If a parent has one job, I believe, it is to prepare a child to function comfortably in the community. Perhaps this is easier done, say, in Minnesota where most people share some kind of European background, or in Utah, where most residents tend to have the same religion, or almost any other place where things don’t change as fast as they do in Los Angeles. But Los Angeles is where my child is being reared. And Los Angeles is increasingly described as the new Ellis Island; more than 38,000 immigrants were naturalized here during the month of November.

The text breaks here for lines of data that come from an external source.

/-- 60_exceptions.md R201, R204, R205 (the record is the spec's decision D6, precision is derived by the spec): a step that
faults changes nothing but the scheduler's data, the fault record and, unless the fetch itself faulted, the pc by 2; the
record names the instruction's address and the word that was fetched. -/
def Obligations.FaultsArePrecise : Prop :=
  ∀ (s t : State) (r : FaultRecord), s.Running → step s = .next t → t.fault = some r →
    s.nextAction = .tick ∧ r.addr = s.pc ∧ r.word = fetch s ∧
    t = { s with
      sched := s.afterChoice.sched
      pc := if fetch s = none then s.pc else s.pc + 2#16
      fault := some r }

/-- 60_exceptions.md R202, R224, R225 (D21, D22 and D25 are the spec's decisions): a faulted or stopped run takes no step; a
halted one emits exactly one more render request, changing nothing else a program sees, and then takes no step. -/
def Obligations.EndedRunTakesNoStep : Prop :=
  (∀ (s : State) (r : FaultRecord), s.fault = some r → step s = .fault (.runFaulted r)) ∧
  (∀ s : State, s.fault = none → s.stopped = true → step s = .fault .runStopped) ∧
  (∀ s : State, s.fault = none → s.stopped = false → s.halted = true → s.finalRenderDone = false →
    step s = .next { s with renders := s.fb :: s.renders, finalRenderDone := true } ∧
    step { s with renders := s.fb :: s.renders, finalRenderDone := true } = .fault .runHalted)

/-- 93_implementation_defined.md: "No behaviour is treated as `stuck` or `refuse`". A run that has not ended always takes a
step, whatever is in memory, and nothing is ever refused. -/
def Obligations.RunningBlockAlwaysSteps : Prop :=
  (∀ s : State, s.Running → ∃ t, step s = .next t) ∧ (∀ (s : State) (r : Refusal), step s ≠ .refused r)

/-- 70_reset_and_hazards.md R249: no step changes the quirks or the parameters. -/
def Obligations.ConfigurationIsConstant : Prop :=
  ∀ (s t : State), step s = .next t → t.config = s.config

/-- 10_state.md R33, 41_control_flow.md R122 (the halt is the spec's decision D18): `halted` is set only by a Tick that ran
1NNN at its own address with HALT_ON_SELF_JUMP on, which leaves the pc there; and no step clears it. -/
def Obligations.OnlySelfJumpHalts : Prop :=
  (∀ (s t : State), s.Running → step s = .next t → t.halted = true →
    s.nextAction = .tick ∧ s.config.haltOnSelfJump = true ∧ t.pc = s.pc ∧
      ∃ nnn : Addr12, fetch s = some (0x1#4 ++ nnn) ∧ s.pc.toNat = nnn.toNat) ∧
  (∀ (s t : State), step s = .next t → s.halted = true → t.halted = true)

/-- 10_state.md R24, R29, R30, R31, R35, R36 and 20_memory.md R58: each part of the state changes only under the instructions
the rules name as its writers (that no instruction touches the scheduler is the spec's decision D26; log 3, log 11, log 24 for
the model's own fields). -/
def Obligations.OnlyNamedWritersChangeState : Prop :=
  ∀ (i : Instr) (s t : State), exec i s = .next t →
    (t.mem ≠ s.mem → ∃ x, i = .opFX33 x ∨ i = .opFX55 x) ∧
    (t.idx ≠ s.idx → (∃ a, i = .opANNN a) ∨ ∃ x, i = .opFX1E x ∨ i = .opFX29 x ∨
      (s.config.storeLoadIncrementsIndex = true ∧ (i = .opFX55 x ∨ i = .opFX65 x))) ∧
    (t.stack ≠ s.stack → i = .op00EE ∨ ∃ a, i = .op2NNN a) ∧
    (t.dt ≠ s.dt → ∃ x, i = .opFX15 x) ∧
    (t.fb ≠ s.fb → i = .op00E0 ∨ ∃ x y n, i = .opDXYN x y n) ∧
    (t.renders ≠ s.renders → i = .op00E0 ∨ ∃ x y n, i = .opDXYN x y n) ∧
    (t.rng ≠ s.rng → ∃ x nn, i = .opCXNN x nn) ∧
    (t.halted ≠ s.halted → ∃ a, i = .op1NNN a) ∧
    t.config = s.config ∧ t.sched = s.sched ∧ t.stopped = s.stopped ∧ t.finalRenderDone = s.finalRenderDone

/-- 10_state.md R21: VF changes only under an instruction that writes it as a flag or has it as its destination. -/
def Obligations.OnlyFlagWritersChangeVF : Prop :=
  ∀ (i : Instr) (s t : State), exec i s = .next t → t.getV 15 ≠ s.getV 15 →
    writesFlag s.config i = true ∨ vfIsDestination i = true

/-- 40_display.md R103, 60_exceptions.md R223, R224, R227, with the requests as the model's output log holds them (log 11; D24
and D32 are the spec's decisions): a step emits at most one render request, a copy of the grid it leaves, and emits one
exactly at the final render, a Refresh, or a Tick that ran 00E0 or DXYN without a fault. -/
def Obligations.RenderRequestsOnlyWhereNamed : Prop :=
  ∀ (s t : State), step s = .next t →
    ((t.renders = s.renders ∨ t.renders = t.fb :: s.renders) ∧
    (t.renders = t.fb :: s.renders ↔
      s.halted = true ∨ s.nextAction = .refresh ∨
        (s.nextAction = .tick ∧ t.fault = none ∧ ∃ w i, fetch s = some w ∧ decode w = .ok i ∧ drawsOrClears i = true)))

/-- 20_memory.md R57 with FONT_PROTECT on (the spec's decision D13): no step changes a byte of the font region. -/
def Obligations.ProtectedFontNeverChanges : Prop :=
  ∀ (s t : State) (a : Nat), step s = .next t → s.config.fontProtect = true → 0x050 ≤ a → a ≤ 0x09F →
    t.mem.get a = s.mem.get a

/-! ## The scheduler (60_exceptions.md R220, R221) -/

/-- 60_exceptions.md R220 (the spec's decision D19): every finite sequence of atomic steps that R220 admits from a state is
a run of `step` from that state with the sequence on its agenda (the model's DESIGN CHOICE, log 3), and ends in the same
state. -/
def Obligations.EveryFiniteScheduleRuns : Prop :=
  ∀ (as : List Action) (s t : State), PerformedInOrder as s t →
    core.run as.length { s with sched := { s.sched with agenda := as.map .act, stopAfter := none } } =
      .next { t with sched := { s.sched with agenda := [], stopAfter := none } }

Even my Noah knows that rainbows don’t stay in one place for long. They fade and shift and reappear somewhere else. This school doesn’t keep children past the age of 6. Next year the young Armenian mother will enroll her boy in the first grade of an Armenian school where he will study his family’s language and absorb his ancient heritage. The other 6-year-olds will go on to religious day schools, secular private schools and public schools.

Once they leave, few of them will meet again, but they have learned at an early age that they are all part of the grand spectrum of color that is America. With that knowledge, maybe they have already found their pots of gold. Or maybe, even better, they have found an olive branch.